==== Records for this exercise
theorem within_holdoverMark (s : State) (off : Int) : Within 4194498 s (s.holdoverMark off) := by
  unfold State.holdoverMark
  extract_lets +onlyGivenNames x1
  clear_value x1
  extract_lets +onlyGivenNames x2
  clear_value x2
  refine .ite ?_ ?_
  · extract_lets +onlyGivenNames x3
    have h4 : Within 4194498 s x3 := by
      subst x3
      refine .step ?_ (within_whlEnter ..)
      refine .step ?_ (within_acceptMark ..)
      exact .refl ..
    clear_value x3
    refine .step ?_ (within_slewTo ..)
    refine .step ?_ (within_wmod ..)
    assumption
  · refine .ite ?_ ?_
    · refine .step ?_ (within_wmod ..)
      refine .step ?_ (within_count ..)
      exact .refl ..
    · extract_lets +onlyGivenNames x5
      clear_value x5
      extract_lets +onlyGivenNames x6
      clear_value x6
      extract_lets +onlyGivenNames x7
      have h8 : Within 4194498 s x7 := by
        subst x7
        refine .step ?_ (within_acceptMark ..)
        exact .refl ..
      clear_value x7
      extract_lets +onlyGivenNames x9
      clear_value x9
      extract_lets +onlyGivenNames x10
      have h11 : Within 4194498 s x10 := by
        subst x10
        refine .step ?_ (within_wmod ..)
        assumption
      clear_value x10
      refine .ite ?_ ?_
      · assumption
      · refine .step ?_ (within_slewTo ..)
        assumption

theorem within_markFault (s : State) (k : Nat) : Within 4194498 s (s.markFault k) := by
  unfold State.markFault
  extract_lets +onlyGivenNames x1
  have h2 : Within 4194498 s x1 := by
    subst x1
    refine .step ?_ (within_set ..)
    refine .ite ?_ ?_
    · refine .step ?_ (within_count ..)
      exact .refl ..
    · refine .step ?_ (within_count ..)
      exact .refl ..
  clear_value x1
  extract_lets +onlyGivenNames x3
  have h4 : Within 4194498 s x3 := by
    subst x3
    refine .step ?_ (within_wmod ..)
    assumption
  clear_value x3
  refine .ite ?_ ?_
  · refine .step ?_ (within_whlEnter ..)
    assumption
  · assumption

theorem within_setNomark (s : State) : Within 4194498 s s.setNomark := by
  unfold State.setNomark
  refine .step ?_ (within_whlEnter ..)
  exact .refl ..

theorem within_noteFired (s : State) (k : Nat) : Within 4194304 s (s.noteFired k) := by
  unfold State.noteFired
  refine .step ?_ (within_wmod ..)
  exact .refl ..

theorem within_openGrant (s : State) (p : Nat) (until_ : Nat) : Within 4194304 s (s.openGrant p until_) := by
  unfold State.openGrant
  extract_lets +onlyGivenNames x1
  clear_value x1
  extract_lets +onlyGivenNames x2
  clear_value x2
  refine .step ?_ (within_wmod ..)
  exact .refl ..

theorem within_recvWheelpos (s : State) (p : Nat) (m : List Word) : Within 12583106 s (s.recvWheelpos p m) := by
  unfold State.recvWheelpos
  extract_lets +onlyGivenNames x1
  clear_value x1
  extract_lets +onlyGivenNames x2
  clear_value x2
  extract_lets +onlyGivenNames x3
  clear_value x3
  extract_lets +onlyGivenNames x4
  have h5 : Within 12583106 s x4 := by
    subst x4
    refine .step ?_ (within_count ..)
    exact .refl ..
  clear_value x4
  extract_lets +onlyGivenNames x6
  have h7 : Within 12583106 s x6 := by
    subst x6
    refine .step ?_ (within_setReg ..)
    assumption
  clear_value x6
  refine .ite ?_ ?_
  · assumption
  · extract_lets +onlyGivenNames x8
    have h9 : Within 12583106 s x8 := by
      subst x8
      refine .step ?_ (within_wmod ..)
      assumption
    clear_value x8
    extract_lets +onlyGivenNames x10
    clear_value x10
    refine .ite ?_ ?_
    · refine .ite ?_ ?_
      · assumption
      · refine .step ?_ (within_wheelEvent ..)
        refine .step ?_ (within_count ..)
        assumption
    · refine .ite ?_ ?_
      · refine .step ?_ (within_adoptRev ..)
        assumption
      · assumption

theorem within_execDisciplined (s : State) : Within 2 s (nextOr s (execDisciplined s)) := by
  unfold execDisciplined
  refine .ite_on ?_ ?_
  · refine .mk_next ?_
    refine .step ?_ (within_setFlag ..)
    exact .refl ..
  · refine .mk_next ?_
    exact .refl ..

theorem within_execGrant (entry : Nat) (s : State) : Within 4194306 s (nextOr s (execGrant entry s)) := by
  unfold execGrant
  extract_lets +onlyGivenNames x1
  clear_value x1
  refine .ite_on ?_ ?_
  · refine .mk_next ?_
    exact .refl ..
  · extract_lets +onlyGivenNames x2
    clear_value x2
    extract_lets +onlyGivenNames x3
    clear_value x3
    extract_lets +onlyGivenNames x4
    have h5 : Within 4194306 s x4 := by
      subst x4
      refine .step ?_ (within_noteFired ..)
      exact .refl ..
    clear_value x4
    refine .ite_on ?_ ?_
    · refine .mk_next ?_
      assumption
    · extract_lets +onlyGivenNames x6
      have h7 : Within 4194306 s x6 := by
        subst x6
        refine .foldl ?_ ?_
        · assumption
        · intro s8 v9
          refine .step ?_ (within_calMatch ..)
          exact .refl ..
      clear_value x6
      refine .ite_on ?_ ?_
      · refine .mk_next ?_
        refine .step ?_ (within_count ..)
        assumption
      · refine .mk_next ?_
        refine .foldl ?_ ?_
        · refine .step ?_ (within_count ..)
          assumption
        · intro s10 v11
          refine .ite ?_ ?_
          · refine .step ?_ (within_openGrant ..)
            exact .refl ..
          · exact .refl ..

theorem within_execGrantClose (port : Nat) (s : State) : Within 4194304 s (nextOr s (execGrantClose port s)) := by
  unfold execGrantClose
  refine .ite_on ?_ ?_
  · refine .mk_next ?_
    exact .refl ..
  · refine .mk_next ?_
    refine .step ?_ (within_wmod ..)
    exact .refl ..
========
The task: Tell me how many lines in the data include "nextOr", giving only the number.

The completed task: 3